I understand exactly how you feel wanting to know where this is heading. As echoed by the other replies, they just don't know enough about this sort of thing. I dont quite understand why. I cant believe this is a condition that just magically started affecting people over the last 10 years. So many people must have suffered even worse than we do before the advent of skin biopsies. I was fobbed off terribly until I pursued the biopsy.

I saw a neurologist again this week, I asked him how many people he sees like me with full body SFN in all limbs and in the face, teeth even. He shook his head and said he doesnt come across many people like this. Argh. That's a great relief for everyone else in the general population but it just adds to the isolation doesn't it.

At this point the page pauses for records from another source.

/-- The feed part of input good: the selector has a feed in ON with power-good. -/
def State.feedHolds (s : State) : Bool :=
  decide (s.cfg 0x2510 3 0 = 1) && s.selectorOn &&
    ([0, 1].any fun x =>
      match s.inputFeed x with
      | some f => decide ((s.feed f).state = .on) && (s.feed f).powerGood
      | none => false)

/-- The times since which each part holds, and since which neither does. -/
def State.trackInputs (s : State) : State :=
  { s with
    mainsPart := track s.now s.mainsPart s.mainsHolds
    feedPart := track s.now s.feedPart s.feedHolds
    noPart := track s.now s.noPart (!s.mainsHolds && !s.feedHolds) }

/-- The PG flag of a channel: it reads 0 where the input is unused (R267). -/
def State.pgFlag (s : State) (n : Nat) : Bool := decide ((s.seq n).pgMode ≠ 0) && (s.seq n).flag

/-- The group whose objects a slot reads: those of the upper block of a doubles pair are copies (R31, R167). -/
def State.homeGroup (s : State) (g : Nat) : Nat := if s.upperCopy (g / 4) then g - 4 else g

/-- A flag of Table 11-3. -/
def State.flagAt (s : State) (c : Nat) : Bool :=
  if c < 0x40 then s.pgFlag c
  else if c < 0x80 then (s.group (s.homeGroup (c - 0x40))).powerGood
  else if c < 0x98 then (s.feed (c - 0x80)).powerGood
  else if c = 0xA3 then decide (s.nat 0x2210 1 0 = 2)
  else if c < 0xA3 then decide (s.nat (0x2200 + (c - 0xA0)) 1 0 = 2)
  else if c = 0xA8 then decide (s.cfg 0x2510 6 0 = 1)
  else if c = 0xA9 then s.mainsHolds
  else if c = 0xAA then s.feedHolds
  else if c < 0xC0 then (s.nat 0x2520 1 0).testBit (c - 0xB0)
  else if c < 0xD0 then bget false s.watch (c - 0xC0)
  else true

/-! ### Channels (R262, R266 to R270) -/

/-- The blocks whose driver supply a channel switches (R262). -/
def State.guards (s : State) (n : Nat) : List Nat := (List.range 16).filter fun b => decide (s.nat 0x4030 2 b = n)

/-- The first block that forbids the release of a guarded channel. -/
def State.guardRefuses (s : State) (n : Nat) : Option Nat :=
  (s.guards n).find? fun b =>
    !s.blockAtRest b || (s.doubles (b - b % 2) && (!s.blockAtRest (b - b % 2) || !s.blockAtRest (b - b % 2 + 1)))

/-- EN is asserted (R269). -/
def State.assertEn (s : State) (n : Nat) : State :=
  let x := s.seq n
  s.setSeq n { x with commanded := true, flagSeen := if x.commanded then x.flagSeen else s.pgFlag n }

/-- EN is released. -/
def State.releaseEn (s : State) (n : Nat) : State := s.setSeq n { s.seq n with commanded := false, flagSeen := false }

/-- A refused step or EN command (R269, R272). -/
def State.raiseRefused (s : State) (r second : Nat) : State := s.raise { ev 0x3206 r with second := second }

/-- An EN command of the dictionary: a held channel refuses it with 0x3206, and a guarded one refuses it (R262, R269). -/
def State.commandEn (s : State) (n : Nat) (on : Bool) : State :=
  if (s.seq n).held then (s.raiseRefused 0 n).result 0x23
  else if !(s.guards n).isEmpty then s.result 0x23
  else if on then s.assertEn n else s.releaseEn n

/-- EN_ASSERT_COMMAND: 0x2500.06 := 1. -/
def execEnAssertCommand (t : Tick) (src : Nat) (n : SeqId) (s : State) : Host.Outcome State Fault Refusal :=
  s.live t fun s => s.dict (.enAssertCommand t (nodeOf src) n) src 1 false fun s => s.commandEn n true

/-- EN_RELEASE_COMMAND: 0x2500.06 := 2. -/
def execEnReleaseCommand (t : Tick) (src : Nat) (n : SeqId) (s : State) : Host.Outcome State Fault Refusal :=
  s.live t fun s => s.dict (.enReleaseCommand t (nodeOf src) n) src 1 false fun s => s.commandEn n false

/-- The modes and the debounce that were written come into force at a turn; the flag of an input that is no longer used ends (R267,
R288). -/
def State.turnChannels (s : State) : State :=
  (((s.obj.filter fun p => decide (p.1.index = 0x2500)).map fun p => p.1.inst) ++ s.seqs.map fun p => p.1).foldl (fun s n =>
    let x := s.seq n
    let y := { x with mode := s.nat 0x2500 1 n, pgMode := s.nat 0x2500 2 n, debounce := s.nat 0x2500 3 n }
    let y := if y.pgMode = 0 then { y with flag := false, flagSeen := false } else y
    if x = y then s else s.setSeq n y) s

I have to be grateful for small mercies and just say at least I wasn't really young , like a child or 18 when this started. I am 36 so feel highly short changed as Im not old either but it could have been earlier. My main fear is staying physically and more importantly emotionally above water for long enough to raise my small son to adulthood.

Oh, Dearest Joanna,

To be grateful that you were 'already 36!' That is heartbreaking to me.

Do you have any relief from one of the medications (or a combination) such as gabapentin, lyrica, etc?

I certainly hope so. The SFN, especially in my finger tips, was so horrible, like a torture, really. Stabbing needles into the ends of my fingers.

I still have a vestige of the SFN in my face, lips and tongue. But at 3600 mg of gabapentin, I'm not looking to increase my dosage.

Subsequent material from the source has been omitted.